The short length is unstable with respect to the displacement of the uranium beam at an angle below 30° shown in Figure 4.2.5, and the film was not formed horizontally and at an unstable angle above 38° shown in Figure 4.2.6. The obtained length of the lithium film was stable between 30° and 38°, so the average value of the angle was determined to be 34°. In order to know the characteristics according to the geometry of the deflector, the deflector was designed and manufactured as shown in fig.

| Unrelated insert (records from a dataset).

-- ==== Sys2Proof/Tests/Slice0.lean ====
section
/-! SUPPORT. Tests: ill-formed commands are refused by the check of form, single steps give what the spec's rules say, and
for every statement a state and operands meet its hypotheses, clause by clause. -/

namespace Sys2Proof.Tests

-- One test after another: a test that the kernel evaluates waits for every declaration before it to be checked, and a
-- hundred that wait at once hold a hundred thread stacks.
set_option Elab.async false

open Sys2Proof Sys2Proof.Machine

/-! Well-formed commands. -/

theorem test_wf_pins_and_slots :
    wf (.trigInEdge 3 true false) = true ∧ wf (.trigInEdge 4 true false) = false ∧ wf (.trigInStuck 4) = false
      ∧ wf (.headwaterTimedFire 2047) = true ∧ wf (.headwaterTimedFire 2048) = false ∧ wf (.burstDispatch 2048) = false
      ∧ wf (.domainReady 32 []) = false ∧ wf (.domainReady 31 [(768, 0)]) = false
      ∧ wf (.domainReady 31 [(767, -5)]) = true ∧ wf (.domainSwitchOpened 32) = false
      ∧ wf (.unitQuiesced 65536) = false ∧ wf (.lpddrTrainingDone 65537) = false := by decide +kernel

theorem test_wf_port_frames :
    wf (.mspWrite 0 (List.replicate 256 0) false false) = true ∧ wf (.mspWrite 0 (List.replicate 257 0) false false) = false
      ∧ wf (.mspRead 0 257 0 0 false) = false ∧ wf (.mspRead 0 4 0 5 false) = false ∧ wf (.mspReadSlow 0 4 0 5 false) = false
      ∧ wf (.mbDoorbellWrite 4 0) = false ∧ wf (.rspTailWrite 4 0) = false ∧ wf (.requestEntryWrite 0 256 0 0) = false
      ∧ wf (.requestEntryWrite 0 255 16 0) = false ∧ wf (.requestEntryWrite 3 255 15 0) = true
      ∧ wf (.selfTestEnd (List.replicate 65 0)) = false := by decide +kernel

theorem test_wf_requests :
    wf (.opcArm 3) = true ∧ wf (.opcArm 4) = false ∧ wf (.opcItemSubmit 0 [(2 ^ 41, 0)]) = false
      ∧ wf (.opcItemSubmit 0 [(2 ^ 41 - 1, 0)]) = true ∧ wf (.opcWmonConfig 0 [] [(768, 0)]) = false
      ∧ wf (.scheduleDigestDone 16 []) = false ∧ wf (.mseqDigestDone 16 []) = false
      ∧ wf (.unknownOpcodeRequest 4) = false := by decide +kernel

theorem test_wf_engines :
    wf (.fetchResident 0 { ord := 0, seg := 0, kind := .ctl 12, granule := 0 } []) = false
      ∧ wf (.fetchResident 0 { ord := 0, seg := 0, kind := .src 96, granule := 0 } []) = false
      ∧ wf (.fetchResident 0 { ord := 0, seg := 0, kind := .ovl 0 4 0, granule := 0 } []) = false
      ∧ wf (.fetchResident 0 { ord := 0, seg := 0, kind := .desc, granule := 1 } []) = false
      ∧ wf (.fetchResident 0 { ord := 0, seg := 0, kind := .ovl 11 3 7, granule := 1 } []) = true
      ∧ wf (.layerPageRelease 12 1 0) = false ∧ wf (.layerPageRelease 11 0 0) = false ∧ wf (.layerPageRelease 11 4 0) = false
      ∧ wf (.queueFlushTimeout 14) = false ∧ wf (.wmonTransition 768 0 false) = false ∧ wf (.wmonCoalesceEnd 772) = false
      ∧ wf (.wmonStuck 768) = false ∧ wf (.seqGo 16) = false ∧ wf (.timerDone 16) = false
      ∧ wf (.segmentFetchIssue 0 (2 ^ 64) 0) = false
      ∧ wf (.vectorPlay 0 [{ ch := 768, all := [], final := .mid }]) = false := by decide +kernel

theorem test_wf_units :
    wf (.conversionDone true 48 0 0 false false 0) = false ∧ wf (.conversionDone true 47 2 0 false false 0) = false
      ∧ wf (.conversionDone false 96 0 0 false false 0) = false ∧ wf (.conversionDone false 95 8 0 false false 0) = false
      ∧ wf (.conversionDone false 95 7 524287 false false 0) = true
      ∧ wf (.conversionDone false 95 7 524288 false false 0) = false ∧ wf (.rangeChangeDone true 48) = false
      ∧ wf (.rangeChangeDone false 768) = false ∧ wf (.tdcEdge 192 false ⟨0, 0⟩ false) = false
      ∧ wf (.tdcEdge 191 false ⟨0, 256⟩ false) = false ∧ wf (.tdcEdge 191 false ⟨21, 0⟩ false) = false ∧ wf (.dmaBufferGranted 16) = false ∧ wf (.dmaReadResponse 0 4 []) = false
      ∧ wf (.dmaWriteResponse 15 3) = true ∧ wf (.dmaWritebackAck 16 0) = false
      ∧ wf (.calClassDone (.inRange [(1, 0), (1, 2)])) = false ∧ wf (.currentManagerRefresh [(48, 0)] []) = false
      ∧ wf (.currentManagerRefresh [] [0, 0, 0, 0, 0]) = false ∧ wf (.dpsLimitChange 48 true 0 0) = false
      ∧ wf (.dpsDropout 48 true 0 0) = false ∧ wf (.dpsDischargeDone 48) = false ∧ wf (.noLock 112) = false
      ∧ wf (.laneRxLock 111 0) = true ∧ wf (.laneClassRecognised 0 9 false) = false
      ∧ wf (.leveeDetection 0 0 ⟨0, 4096⟩ false 0) = false ∧ wf (.leveeDetection 0 0 ⟨0, 0⟩ false (2 ^ 32)) = false := by decide +kernel

/-- A packet with no data. -/
def packet (cls : Byte) (dest : BitVec 16) : Packet :=
  { cls := cls, route := 0, dest := dest, src := 1, status := 0, arg0 := 0, arg1 := 0, lseq := 1, tag := 7, crc := 0, data := [] }

theorem test_wf_packets :
    wf (.regRd .west (packet 1 0)) = true ∧ wf (.regRd .west { packet 1 0 with data := [0] }) = false
      ∧ wf (.memWr .west { packet 0x22 0 with data := List.replicate 2080 0 }) = false
      ∧ wf (.link .west { packet 0x7F 0 with route := 64 }) = false
      ∧ wf (.mboxReq .west { packet 0x10 0 with dest := 2048 }) = false
      ∧ wf (.mboxReq .west { packet 0x10 0 with src := 2048 }) = false
      ∧ wf (.train .west { packet 0x7E 0 with lseq := 4096 }) = false
      ∧ wf (.bootReq .west (packet 0x50 0) [(2 ^ 41, 0)]) = false := by decide +kernel

/-! States for the tests. -/

/-- A device that runs its Cellar in a mode, with every domain on, the clock locked at M = 80.0 and the count running. -/
def running (m : Mode) : State :=
  { State.reset with
    power := { porHeld := false, pdOn := BitVec.allOnes 32, fordClosed := false, refFull := true }
    dev := { mode := m, prev := .idle, started := true }
    clock := { locked := true, onBypass := false, mLock := 0x5000000#28, mNow := 0x5000000#28, lockTarget := 0x5000000#28 }
    hw := { running := true }
    boot := { running := true, reported := true, phase := .started, version := 0x4B000000#32 }
    levee := { dogRun := true }
    mem := { avail := true, mib := 64 }
    cfg := { homes := [(0, 1)] } }

/-- The request of an opcode with 48 bytes of payload. -/
def reqMsg (op : Nat) (fields : List (Nat × Nat × Nat)) : Msg := Msg.of ([(0, 2, op), (4, 2, 0x77), (8, 1, 48)] ++ fields)

/-- s with a request of an opcode waiting in mailbox n. -/
def asking (n op : Nat) (fields : List (Nat × Nat × Nat)) (s : State) : State :=
  modMb s n fun b => { b with reqHead := b.reqHead + 1, req := tset 0 b.req (b.reqHead.toNat % 256) (reqMsg op fields) }

/-- The canonical form of a table, evaluated. -/
def tabOkFrom {α : Type} [DecidableEq α] (d : α) : Nat → Tab α → Bool
  | _, [] => true
  | lo, (k, v) :: t => decide (lo ≤ k) && decide (v ≠ d) && tabOkFrom d (k + 1) t
def tabOk {α : Type} [DecidableEq α] (d : α) (t : Tab α) : Bool := tabOkFrom d 0 t

theorem tabWfFrom_of_ok {α : Type} [DecidableEq α] (d : α) (t : Tab α) (lo : Nat) (h : tabOkFrom d lo t = true) :
    TabWfFrom d lo t := by
  induction t generalizing lo with
  | nil => trivial
  | cons e t ih =>
    simp only [tabOkFrom, Bool.and_eq_true, decide_eq_true_eq] at h
    exact ⟨h.1.1, h.1.2, ih _ h.2⟩

theorem tabWf_of_ok {α : Type} [DecidableEq α] {d : α} {t : Tab α} (h : tabOk d t = true) : TabWf d t :=
  tabWfFrom_of_ok d t 0 h

/-- Every table of the state that a statement asks to be canonical is. -/
def tabsOk (s : State) : Bool :=
  tabOk {} s.mbs && tabOk {} s.units && tabOk {} s.dacs && tabOk {} s.ledger && tabOk {} s.chans && tabOk {} s.pebs
    && tabOk {} s.bursts && tabOk {} s.seqs && tabOk {} s.tdcs && tabOk {} s.acqs && tabOk {} s.dps && tabOk {} s.lgs
    && tabOk {} s.lanes && tabOk {} s.queues && tabOk {} s.dmas && tabOk {} s.fabric.ports && tabOk {} s.cfg.trig
    && tabOk {} s.cfg.scheds && tabOk 0 s.cfg.homes && tabOk {} s.levee.log && tabOk 0 s.house.rail
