-- ==== Sys2Proof/Machine/Dispatch.lean ====
section
/-! DEFINITION. One arm per command of spec/opcode_table.json, each one call of its meaning. -/

namespace Sys2Proof.Machine

def exec (i : Instr) (s : State) : Host.Outcome State Fault Refusal :=
  match i with
  | .tlo1 d => Sys2Proof.Machine.execTlo1 d s
  | .tatt1 d => Sys2Proof.Machine.execTatt1 d s
  | .tlo2 d => Sys2Proof.Machine.execTlo2 d s
  | .tatt2 d => Sys2Proof.Machine.execTatt2 d s
  | .tlo3 d => Sys2Proof.Machine.execTlo3 d s
  | .tatt3 d => Sys2Proof.Machine.execTatt3 d s
  | .ntype d => Sys2Proof.Machine.execNtype d s
  | .natt d => Sys2Proof.Machine.execNatt d s
  | .data h => Sys2Proof.Machine.execData h s
  | .wait n => Sys2Proof.Machine.execWait n s
  | .wait735 => Sys2Proof.Machine.execWait735 s
  | .wait882 => Sys2Proof.Machine.execWait882 s
  | .other => Sys2Proof.Machine.execOther s

end Sys2Proof.Machine
end

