-- ==== Sys2Proof/Machine/EventPort.lean ====
section
/-! DEFINITION. The event output port as the outside sees it: the encoding of a slot (41_pitch.md R148), the strobe and the
serialized stream (42_note_detector.md R183). Computed from the state, stored nowhere. -/

namespace Sys2Proof.Machine

/-- A NoteOn's `pitch_valid` and `note`: two's complement for a note, 0 and 0 for no pitch (R148; log 13). -/
def encodePitch : Option Int → PortSlot
  | some n => .noteOn true (BitVec.ofInt 8 n)
  | none => .noteOn false 0#8

/-- A slot as the port carries it (R148). -/
def encodeSlot : Slot → PortSlot
  | .noEvent => .noEvent
  | .noteOn p => encodePitch p
  | .noteOff => .noteOff

/-- The event output port after a step: the strobe is up exactly when the step was a tick (R183). -/
def State.eventPort (s : State) : EventPort :=
  match s.output with
  | some b => ⟨true, encodeSlot b.slot1, encodeSlot b.slot2, encodeSlot b.slot3⟩
  | none => ⟨false, .noEvent, .noEvent, .noEvent⟩

/-- The slot an event kind fills (R33, R34). -/
def EventKind.slot : EventKind → Slot
  | .noteOn p => .noteOn p
  | .noteOff => .noteOff

/-- `emit(c, ev)`: the event of a channel's slot, where there is one (R18, R34). -/
def slotEvent (c : ToneChannel) : Slot → List NoteEvent
  | .noEvent => []
  | .noteOn p => [⟨c, .noteOn p⟩]
  | .noteOff => [⟨c, .noteOff⟩]

/-- The non-empty slots in ascending channel order, each tagged with its channel (R183; log 14). -/
def EventBundle.serialize (b : EventBundle) : List NoteEvent :=
  slotEvent .t1 b.slot1 ++ slotEvent .t2 b.slot2 ++ slotEvent .t3 b.slot3

end Sys2Proof.Machine
end

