-- ==== Sys2Proof/Laws/Pitch.lean ====
section
/-! SUPPORT. What `floorLog2Ratio` computes, and the small lemmas of `noteOf`. -/

namespace Sys2Proof.Machine

/-- `floorLog2Ratio p q` is the leading bit position of the rational `p / q`: `2^L ≤ p/q < 2^(L+1)`. -/
theorem floorLog2Ratio_spec {p q : Nat} (hp : 0 < p) (hq : 0 < q) :
    (2 : ℚ) ^ floorLog2Ratio p q * q ≤ p ∧ (p : ℚ) < (2 : ℚ) ^ (floorLog2Ratio p q + 1) * q := by
  unfold floorLog2Ratio
  split
  case isTrue h =>
    have hne : p / q ≠ 0 := by
      have := Nat.div_pos h hq
      omega
    have hlo : 2 ^ (p / q).log2 * q ≤ p :=
      (Nat.le_div_iff_mul_le hq).1 (Nat.log2_self_le hne)
    have hhi : p < 2 ^ ((p / q).log2 + 1) * q :=
      (Nat.div_lt_iff_lt_mul hq).1 Nat.lt_log2_self
    constructor
    · rw [zpow_natCast]; exact_mod_cast hlo
    · rw [← Nat.cast_succ, zpow_natCast]; exact_mod_cast hhi
  case isFalse h =>
    have hne : (q - 1) / p ≠ 0 := by
      have := Nat.div_pos (show p ≤ q - 1 by omega) hp
      omega
    have hlo : 2 ^ ((q - 1) / p).log2 * p ≤ q - 1 :=
      (Nat.le_div_iff_mul_le hp).1 (Nat.log2_self_le hne)
    have hhi : q - 1 < 2 ^ (((q - 1) / p).log2 + 1) * p :=
      (Nat.div_lt_iff_lt_mul hp).1 Nat.lt_log2_self
    generalize ((q - 1) / p).log2 = k at hlo hhi
    have hlo' : (2 : ℚ) ^ k * p < q := by exact_mod_cast (show 2 ^ k * p < q by omega)
    have hhi' : (q : ℚ) ≤ 2 ^ (k + 1) * p := by exact_mod_cast (show q ≤ 2 ^ (k + 1) * p by omega)
    constructor
    · rw [← Nat.cast_succ, zpow_neg, zpow_natCast, inv_mul_le_iff₀ (by positivity)]
      exact hhi'
    · rw [show -((k : Int) + 1) + 1 = -(k : Int) by ring, zpow_neg, zpow_natCast, lt_inv_mul_iff₀ (by positivity)]
      exact hlo'

@[simp] theorem noteOf_of_pos {clock d : Nat} (h : 0 < d) : noteOf clock d = some (noteNumber clock d) := by
  simp [noteOf, Nat.pos_iff_ne_zero.1 h]

theorem concertDivisor_eq (d : Nat) : concertDivisor d = 14080 * d := rfl

/-- `CLOCK_HZ` lies in the range of R10, whatever the opaque choice. -/
theorem clockHz_inRange : Config.ClockInRange Config.clockHz := by
  have := Config.clockChoice.isLt
  simp only [Config.ClockInRange, Config.clockHz, Config.clockMin, Config.clockMax]
  omega

end Sys2Proof.Machine
end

The greater the curvature, the fewer points interfere with film formation, so the 50 mm size radius was determined as shown in Fig. Finally, the deflection of the deflector was 50 mm to avoid contamination at the lithium spot and the nozzle design was angled at 34° with a diameter of 0.7 mm to make a stable film of 22 µm thickness. The components of the charge stripper were nozzle, deflector, view port, laser quartz, level meter and argon equivalent line as shown in Fig.

The nozzle and deflector create the liquid lithium film by collision, and the viewport is used to control the conditions of the liquid lithium film. The laser passes through the quartz section and the level meter is used to monitor the flow rate of the system. The liquid lithium sprayed through the nozzle collided with the deflector and formed a thin film.

Consequently, an input current of 107 A was required to achieve a liquid lithium film thickness of 22 µm with a standard deviation of 4.3 µm to achieve an energy of 200 MeV/U.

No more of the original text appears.